= Thuvayal Thavasu =

Thuvayal Thavasu, literally washing penance, was a significant religious event that took place in the 19th century. It was also called as thuvayal panthi. (panthi means an arrangement of people in a row for meals during feasts). By the late 1830s, when the Hindu
religion Ayyavazhi had come to exist with certain excitement and euphoria, a group of people, of different age groups and genders, undertook to perform this unique exercise as directed by Lord Vaikundar.

Participants of this exercise seem to have sold out their properties in a manner of renunciation, at half of their value. And, with a bare minimum of means of livelihood, they had gone to a place near the eastern seashore, know presently as Vakaippathi, situated at about four kilometers to the north of Cape Comorin. They camped there together and performed the following actions in a manner of a ritual: They took a bath and washed their clothes in the seawater thrice every day and cooked vegetarian meal with raw rice and green-grams, and ate it only once a day. The manner of eating was that they took it directly with their mouth from the sandy ground where the food had been laid. They drank only the salty water and abstained from fish. Apart from washing, cooking and eating, the remaining hours were spent on spiritual exercises. They recited certain incantations taught by persons among them who had the gift of oracles.
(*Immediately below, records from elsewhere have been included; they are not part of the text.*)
/-- The entry before the one of an identity. -/
def predecessor (l : List ViewEntry) (i : Ident) : Option ViewEntry :=
  (l.takeWhile fun e => !(e.ident = i)).getLast?

/-- R184: the entry `k` places from the one of an identity. -/
def placesFrom (l : List ViewEntry) (i : Ident) (k : Int) : Option ViewEntry :=
  let at_ := ((l.takeWhile fun e => !(e.ident = i)).length : Int) + k
  if 0 ≤ at_ then l[at_.toNat]? else none

/-! ### The own list (R169 to R172) and ALARM frames (R173, R175) -/

/-- R173: an ALARM frame that has not yet won its key. -/
def Entry.isUnwonAlarm (e : Entry) : Bool := e.kind = .alarm && e.seq.isNone

/-- R173: an unwon ALARM frame stands in CONTROL. -/
def Station.alarmQueued (s : Station) : Bool := s.sched.control.any Entry.isUnwonAlarm

/-- R173, R205: the payload that carries the own list as it stands. -/
def Station.listPayload (s : Station) : List Byte := alarmPayload s.alarm.ownSeq s.alarm.own

/-- R173: the unwon ALARM frame's contents replaced in place. -/
def Station.updateAlarm (s : Station) : Station :=
  { s with
    sched :=
      { s.sched with
        control := s.sched.control.map fun e =>
          if e.isUnwonAlarm then { e with payload := s.listPayload } else e } }

/-- R173: an ALARM frame placed at the tail of CONTROL, or the placement retry timer started. -/
def Station.placeAlarm (s : Station) : Station :=
  if s.sched.hasRoom .control then
    { s with
      sched := s.sched.append .control (Entry.internal .alarm s.listPayload)
      alarm := { s.alarm with retry := none } }
  else { s with alarm := { s.alarm with retry := some (s.localTime + Config.placementRetry) } }

/-- R173, R174: an ALARM frame placed where the seat state permits and no unwon one is queued. -/
def Station.placeAlarmIfPermitted (s : Station) : Station :=
  if !s.alarmQueued && s.seat.maySendAlarms then s.placeAlarm else s

/-- R173: a change of the own list made known on the lane. -/
def Station.announceList (s : Station) : Station :=
  if s.alarmQueued then s.updateAlarm else s.placeAlarmIfPermitted

/-- R172: the own list changed: its seq rises by one, and the change is made known (R173). -/
def Station.setOwn (s : Station) (own : List AlarmEntry) : Station :=
  ({ s with alarm := { s.alarm with own := own, ownSeq := s.alarm.ownSeq + 1 } }).announceList

/-- The entry of a code stands in the own list. -/
def AlarmUnit.has (a : AlarmUnit) (code : Word16) : Bool := a.own.any fun e => e.code = code

/-! ### Merging (R178, R180, R181) -/

/-- R180: one entry offered for admission to a view. -/
def offerEntry (view : List ViewEntry) (e : ViewEntry) : List ViewEntry :=
  if view.length < Config.viewSize then insertView e view
  else
    match view.getLast? with
    | some last =>
      if e.sev.number < last.sev.number then insertView e view.dropLast else view
    | none => view

/-- R178 step 3: the entries of a source that are not in the view, best first. -/
def missingFrom (view entries : List ViewEntry) : List ViewEntry :=
  sortView (entries.filter fun e => (findIdent view e.ident).isNone)

/-- R180: the entries offered one by one. -/
def Station.offerEach (s : Station) (l : List ViewEntry) : Station :=
  l.foldl (fun t e => t.setView (offerEntry t.alarm.view e)) s

/-- R180: an offer met a full view. -/
def meetsFull (view offers : List ViewEntry) : Bool :=
  decide (Config.viewSize < view.length + offers.length)
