-- ==== Sys2Proof/Machine/RosterOps.lean ====
section
/-! DEFINITION. The roster and the receive filter: hearing a slot, its notifications, flaws and bars,
and the disposition of a frame (03_the_roster.md, 06_receive_path.md). -/

namespace Sys2Proof.Machine

/-! ### Notifications (R53) -/

/-- R53: "alarm set changed" and a notification that moves a marker, of one event of the roster, reach the
alarm unit in an order that is left open (the worked sequence after R185; log 9): where the view is full, and
where an entry that leaves is the cursor's, the order shows. -/
def bothNotices (first second : Station → Station) (s : Station) : Station := eitherOrder first second s

/-- R137, R179: "slot present". DESIGN CHOICE (log 26): the alarm unit acts before the selector's review; R53 leaves
the order open. -/
def Station.notifyPresent (s : Station) (p : Slot) : Station := (s.unmarkMissing p).reviews 1

/-- R137: the slot leaves the candidate set, and the selector reviews. -/
def Station.dropAndReview (s : Station) (p : Slot) : Station := (s.removeCandidate p).reviews 1

/-- R137, R178: "slot silent". DESIGN CHOICE (log 26): the alarm unit acts before the selector's review. -/
def Station.notifySilent (s : Station) (p : Slot) : Station := (s.mergePeer p).dropAndReview p

/-- R79, R137, R178, R179: "slot absent", with "alarm set changed" for the emptied set. DESIGN CHOICE (log 26): the
selector's review comes before the alarm unit acts. -/
def Station.notifyAbsent (s : Station) (p : Slot) (missing : Bool) : Station :=
  bothNotices (fun t => t.mergePeer p) (fun t => if missing then t.markMissing p else t.unmarkRemoved p)
    ((s.flushSlot p).dropAndReview p)

/-- R149: the last handover. -/
def Station.recordHandover (s : Station) (p : Slot) (handover : Bool) : Station :=
  if handover then { s with sel := { s.sel with lastHandover := some ⟨p, s.localTime⟩ } } else s

/-- R79, R137, R149, R178, R179: "slot left", with "alarm set changed" for the emptied set. DESIGN CHOICE (log 26):
the selector's review comes before the alarm unit acts. -/
def Station.notifyLeft (s : Station) (p : Slot) (handover : Bool) : Station :=
  bothNotices (fun t => t.mergePeer p) (fun t => t.markRemoved p)
    (((s.flushSlot p).recordHandover p handover).dropAndReview p)

/-- R137, R174, R178, R179: "slot joined", with "alarm set changed" when the set's stale flag changed. DESIGN CHOICE
(log 26): the selector's review comes before the alarm unit acts. -/
def Station.notifyJoined (s : Station) (p : Slot) (setChanged : Bool) : Station :=
  bothNotices (fun t => (t.unmark p).startStagger) (fun t => if setChanged then t.mergePeer p else t)
    (s.dropAndReview p)

/-! ### Records -/

/-- R49: the record emptied on entering ABSENT. -/
def Peer.emptied (r : Peer) (now : Nat) : Peer :=
  { Peer.reset with since := now, flaws := r.flaws, barredUntil := r.barredUntil }

/-- R51: the record on a LEAVE. -/
def Peer.leaves (r : Peer) (now : Nat) : Peer :=
  { r with
    state := .left, since := now, lastHeard := none, lastSeq := none, beacon := none,
    alarms := AlarmSet.empty }

/-- R48: the record on falling silent. -/
def Peer.silenced (r : Peer) (now : Nat) : Peer :=
  { r with state := .silent, since := now, alarms := { r.alarms with stale := true } }

/-- R50: the record on a JOIN. -/
def Peer.joins (r : Peer) (now : Nat) (generation cardType : Byte) (cls : Nat) (cardOk : Bool)
    (cause : ResetCause) (first : Bool) : Peer :=
  { r with
    state := .present, since := now, generation := some generation, cardType := some cardType,
    cls := some cls, cardOk := some cardOk, lastJoin := some ⟨cause, first⟩, lastSeq := none,
    beacon := none, alarms := { r.alarms with stale := true } }

/-- R55: the record on a ROLLCALL. -/
def Peer.rollcall (r : Peer) (cardType : Byte) (cls : Nat) (cardOk : Bool) (generation listSeq : Byte) :
    Peer :=
  let moved : Bool := match r.generation with
    | some g => !(g = generation)
    | none => false
  { r with
    cardType := some cardType, cls := some cls, cardOk := some cardOk, generation := some generation,
    lastSeq := if moved then none else r.lastSeq
    beacon := if moved then none else r.beacon
    alarms := { r.alarms with stale := !(r.alarms.listSeq = some listSeq) } }

/-! ### Hearing (R47) -/

/-- R47: last heard renewed, and the state settled. -/
def Station.settle (s : Station) (p : Slot) : Station :=
  let r := { s.peer p with lastHeard := some s.localTime }
  match r.state with
  | .absent | .silent => (s.setPeer p { r with state := .present, since := s.localTime }).notifyPresent p
  | .present | .left | .self => s.setPeer p r

/-- R50: a JOIN taken. -/
def Station.takeJoin (s : Station) (p : Slot) (generation cardType : Byte) (cls : Nat) (cardOk : Bool)
    (cause : ResetCause) (first : Bool) : Station :=
  let r := s.peer p
  (s.setPeer p (r.joins s.localTime generation cardType cls cardOk cause first)).notifyJoined p
    (!r.alarms.stale)

/-- R51: a LEAVE taken. -/
def Station.takeLeave (s : Station) (p : Slot) (handover : Bool) : Station :=
  (s.setPeer p ((s.peer p).leaves s.localTime)).notifyLeft p handover

/-- R136: the candidate set after a ROLLCALL from `p`, which can take its class or its beacon record: the set
follows at once, and, where it has changed, the selector reviews (DESIGN CHOICE, log 22: R142 does not name
the event). -/
def Station.candidateFollows (s : Station) (p : Slot) : Station :=
  let t := s.renewCandidate p
  if t.sel.cands = s.sel.cands then s else t.reviews 1

/-- R55: a ROLLCALL taken; "alarm set changed" when the stale flag changes. DESIGN CHOICE (log 26): the alarm unit
takes that notice before the candidate set follows the record (log 22). -/
def Station.takeRollcall (s : Station) (p : Slot) (cardType : Byte) (cls : Nat) (cardOk : Bool)
    (generation listSeq : Byte) : Station :=
  let r := s.peer p
  let r' := r.rollcall cardType cls cardOk generation listSeq
  let t := s.setPeer p r'
  (if r'.alarms.stale = r.alarms.stale then t else t.mergePeer p).candidateFollows p

/-- R56: an ALARM frame taken. -/
def Station.takeAlarms (s : Station) (p : Slot) (listSeq : Byte) (entries : List AlarmEntry) : Station :=
  (s.setPeer p { s.peer p with alarms := ⟨some listSeq, entries, false⟩ }).mergePeer p

/-- R57, R137, R153, R154: a BEACON taken. The selector reviews, and the servo judges the pair on the
record as it stood before. Where the review changes the source, the order of the two is left open
(R153, log 9). DESIGN CHOICE (log 26): where it keeps the source, the review comes first, as R53 and R142 allow.
Where a locked source changes its class and the sample locks the servo out (R161), the lock record thus takes the
new class (R139); the other order would leave it the class before. -/
def Station.takeBeacon (s : Station) (p : Slot) (seq : Byte) (cls : Nat) (previous : Option Stamp)
    (stepped : Bool) (stamp : RxStamp) (air : Bool) : Station :=
  let old := (s.peer p).beacon
  let s := s.setPeer p
    { s.peer p with
      beacon := some ⟨seq, stamp.stamp, stamp.void, cls, s.localTime⟩
      cls := some cls }
  let selector := fun t : Station => (t.renewCandidate p).reviews 1
  let servo := fun t : Station => t.thenReviews fun u => u.busSample p previous stepped seq old air
  if (s.renewCandidate p).reviewMovesSource then eitherOrder selector servo s else servo (selector s)

/-- R47: the effect of a heard frame by its kind. A DATA frame has none. -/
def Station.takeKind (s : Station) (p : Slot) (seq : Byte) (c : Content) (stamp : RxStamp) (air : Bool) :
    Station :=
  match c with
  | .beacon cls previous stepped => s.takeBeacon p seq cls previous stepped stamp air
  | .rollcall cardType cls cardOk generation listSeq =>
    s.takeRollcall p cardType cls cardOk generation listSeq
  | .join generation cardType cls cardOk cause first =>
    s.takeJoin p generation cardType cls cardOk cause first
  | .leave _ handover _ => s.takeLeave p handover
  | .alarm listSeq entries => s.takeAlarms p listSeq entries
  | .data _ => s

/-- The content is a JOIN. -/
def Content.isJoin : Content → Bool
  | .join .. => true
  | _ => false

/-- R47, R111: a good frame is heard by the roster: its source is not barred, and is not LEFT unless the
kind is JOIN. -/
def Peer.hears (r : Peer) (c : Content) : Bool := !r.barred && (r.state != .left || c.isJoin)

/-! ### Flaws and bars (R61 to R63) -/

/-- R61: the flaw times of the sliding last second. -/
def recentFlaws (l : List Nat) (now : Nat) : List Nat := l.filter fun t => decide (now ≤ t + Config.flawSpan)

/-- R62: the bar of `p` begins. DESIGN CHOICE (log 26): the selector's review comes before TALKER_BARRED is kept
(R170), so that a HOLDOVER_EXPIRED which the review brings stands before it in the own list. -/
def Station.beginBar (s : Station) (p : Slot) : Station :=
  (((s.setPeer p
      { s.peer p with
        barredUntil := some (s.localTime + Config.bar), flaws := [], beacon := none }).dropAndReview
    p)).keepTalker

/-- R61: a flaw counted; a flaw from a barred source is not. -/
def Station.countFlaw (s : Station) (p : Slot) : Station :=
  let r := s.peer p
  if r.barred then s
  else
    let flaws := recentFlaws r.flaws s.localTime ++ [s.localTime]
    if 8 ≤ flaws.length then s.beginBar p else s.setPeer p { r with flaws := flaws }

/-- R47, R61: the roster acts on a frame handed over. -/
def Station.rosterTakes (s : Station) (p : Slot) (seq : Byte) (c : Option Content) (stamp : RxStamp)
    (air : Bool) : Station :=
  match c with
  | some c => if (s.peer p).hears c then (s.settle p).takeKind p seq c stamp air else s
  | none => s.countFlaw p

/-! ### The receive filter (R104 to R112) -/

/-- R107: tests 1 to 6 on a DATA frame for this station. -/
def Station.acceptance (s : Station) (key seq : Byte) : Disposition :=
  let r := s.peer (keySlot key)
  if r.barred then .barred
  else if r.state = .left then .fromLeft
  else if !(s.seat.state = .active || s.seat.state = .leaving) then .notTaking
  else
    match keyClass key with
    | .timing | .control => .misclassed
    | .express =>
      if r.lastSeq = some seq then .duplicate
      else if s.rx.express.length < rxCapacity .express then .accepted else .overflow
    | .bulk =>
      if r.lastSeq = some seq then .duplicate
      else if s.rx.bulk.length < rxCapacity .bulk then .accepted else .overflow

/-- R105, R106: the disposition of a frame handed over. -/
def Station.disposition (s : Station) (key : Byte) (f : RxFrame) (c : Option Content) : Disposition :=
  match c with
  | none => .flawed
  | some (.data _) =>
    if destOf f.dest = some .all || destOf f.dest = some (.slot s.seat.slot) then s.acceptance key f.seq
    else .elsewhere
  | some _ => .nonData

/-- R106: the frame is a broadcast. -/
def isBroadcast (f : RxFrame) : Bool := destOf f.dest = some .all

/-- R111: the marks decided. -/
def Station.marksFor (s : Station) (key : Byte) (f : RxFrame) (c : Option Content) : Marks :=
  let r := s.peer (keySlot key)
  match s.disposition key f c with
  | .flawed => { Marks.none with flaw := !r.barred }
  | .nonData =>
    match c with
    | some c => { Marks.none with taken := r.hears c }
    | none => Marks.none
  | .duplicate | .accepted => { Marks.none with taken := true }
  | .overflow => { Marks.none with refused := !(isBroadcast f) }
  | .elsewhere | .barred | .fromLeft | .notTaking | .misclassed => Marks.none

/-- The receive queue that a key's class names (R109). -/
def rxQueueOf (key : Byte) : CardQueue :=
  match keyClass key with
  | .bulk => .bulk
  | .timing | .control | .express => .express

/-- R109: the arrival record. -/
def arrivalOf (key : Byte) (f : RxFrame) (stamp : RxStamp) : Arrival :=
  { source := keySlot key, broadcast := isBroadcast f, queue := rxQueueOf key, tier := f.kind.toNat % 4,
    seq := f.seq, length := f.payload.length, stamp := stamp.stamp, stepped := stamp.void }

/-- R109: an accepted frame placed, and its seq handed to the roster. -/
def Station.accept (s : Station) (key : Byte) (f : RxFrame) (stamp : RxStamp) : Station :=
  let q := rxQueueOf key
  let entry : RxEntry := { arrival := arrivalOf key f stamp, payload := f.payload }
  let s := { s with rx := s.rx.setQueue q (s.rx.queue q ++ [entry]) }
  s.setPeer (keySlot key) { s.peer (keySlot key) with lastSeq := some f.seq }

/-- R110: a broadcast lost on a full queue raises QUEUE_OVERRUN once. -/
def Station.overrun (s : Station) : Station :=
  if s.rx.overrun then s
  else ({ s with rx := { s.rx with overrun := true } }).raiseInternal queueOverrun

/-- R112: the overrun flag clears when both queues are at most half full. -/
def Station.clearOverrun (s : Station) : Station :=
  if s.rx.overrun && decide (s.rx.express.length ≤ 8) && decide (s.rx.bulk.length ≤ 16) then
    ({ s with rx := { s.rx with overrun := false } }).clearInternal queueOverrun
  else s

/-- R104: what the filter does with a frame, on the roster's record as it stood before the frame. -/
def Station.filterTakes (s : Station) (key : Byte) (f : RxFrame) (c : Option Content) (stamp : RxStamp) :
    Station :=
  match s.disposition key f c with
  | .accepted => s.accept key f stamp
  | .overflow => if isBroadcast f then s.overrun else s
  | .flawed | .nonData | .elsewhere | .barred | .fromLeft | .notTaking | .misclassed | .duplicate => s

/-- R2, R15: the end field of a frame heard, with the marks that this station drives in it. -/
def Lane.heardEnd (l : Lane) (marks : Marks) : Lane :=
  { l with line := .endField, marks := marks, endLeft := Config.endField }

/-- R12, R15, R104: a frame handed over: the marks decided and, with the mark gate open, to be driven in
the end field; the filter's placement; then the roster. DESIGN CHOICE (log 26): a broadcast lost on a full queue
raises QUEUE_OVERRUN (R110) before its source's "slot present" takes CARD_MISSING away (R47, R179); in a full view
the order shows. -/
def Station.handOver (s : Station) (key : Byte) (f : RxFrame) (stamp : RxStamp) (air : Bool) : Station :=
  let c := goodContent key f
  let marks := if markGate s.seat.state then s.marksFor key f c else Marks.none
  let s := { s with lane := s.lane.heardEnd marks }
  (s.filterTakes key f c stamp).rosterTakes (keySlot key) f.seq c stamp air

end Sys2Proof.Machine
end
These persons instructed the group whatever they had to do. It was one of these persons that taught the group the popular incantation called Ukappatippu literally meaning ‘song of the aeon’, the recital of which, often an abridged version of it, forms part of the daily rituals of Ayyavazhi to this day.

There seems to have been some opposition to the practice of this exercise of thuvayal thavasu. There is a verse in Akilathirattu that says, the wicked violently dispersed those that participated in this thuvayal thavasu. The high caste people caused trouble and tried to disperse the participants. But the participants seem to have withstood and continued the exercise.

As per the account of Akilathirattu, the people performed this exercise for about six months. As the days passed, stinkbugs, ticks, swarming flies and other pests caused skin diseases and serious disturbances of them. People took them as test caused by Ayya Vaikundar of their faith, courage and fortitude, and withstood all the tribulations. Finally, being instructed through a person's dream, they ended the thavasu at Vakaippathi, and, went over to a place now known as Muttappathi, situated at a distance of three kilometers to the south of Vakaippathi. At Muttappathi, they spent a month in similar exercises, and stopped it only when struck by severe diseases that killed a few of them, which they read as definite sign to end the thavasu.

After ending the thavasu, the participants returned to their native places. They were received with respect and reverence, and, addressed honourably as Thuvayal pantarams They went to different places, and spread whatever they had learned from the thavasu. They were received cordially by the followers of Ayyavazhi who considered it a religious virtue to be hospitable to them. The now prevalent practice of offering food (called as thavanakanci) in Nizhal Thangals seems to have originated from this act of charity.
The participants external appearance seems to have undergone a change after this exercise. Akilathirattu says that the surrounding people who witnessed them exclaimed as follows:
"The dress of the Namputiri and other Brahmins have lost their shine, whereas that of the Chanar shine like the sun... See what a change has come about for Chanars. The people who awaited avidly the arrival of fish and ate it even half cooked in a greedy manner, and chewed tobacco incessantly, have transformed themselves so much!"

The LMS Report for the year 1892 puts it as: "It is true that their [the devoteed of Vikunda Swamy] bodies and their houses are more cleanly [sic] than those of the rest."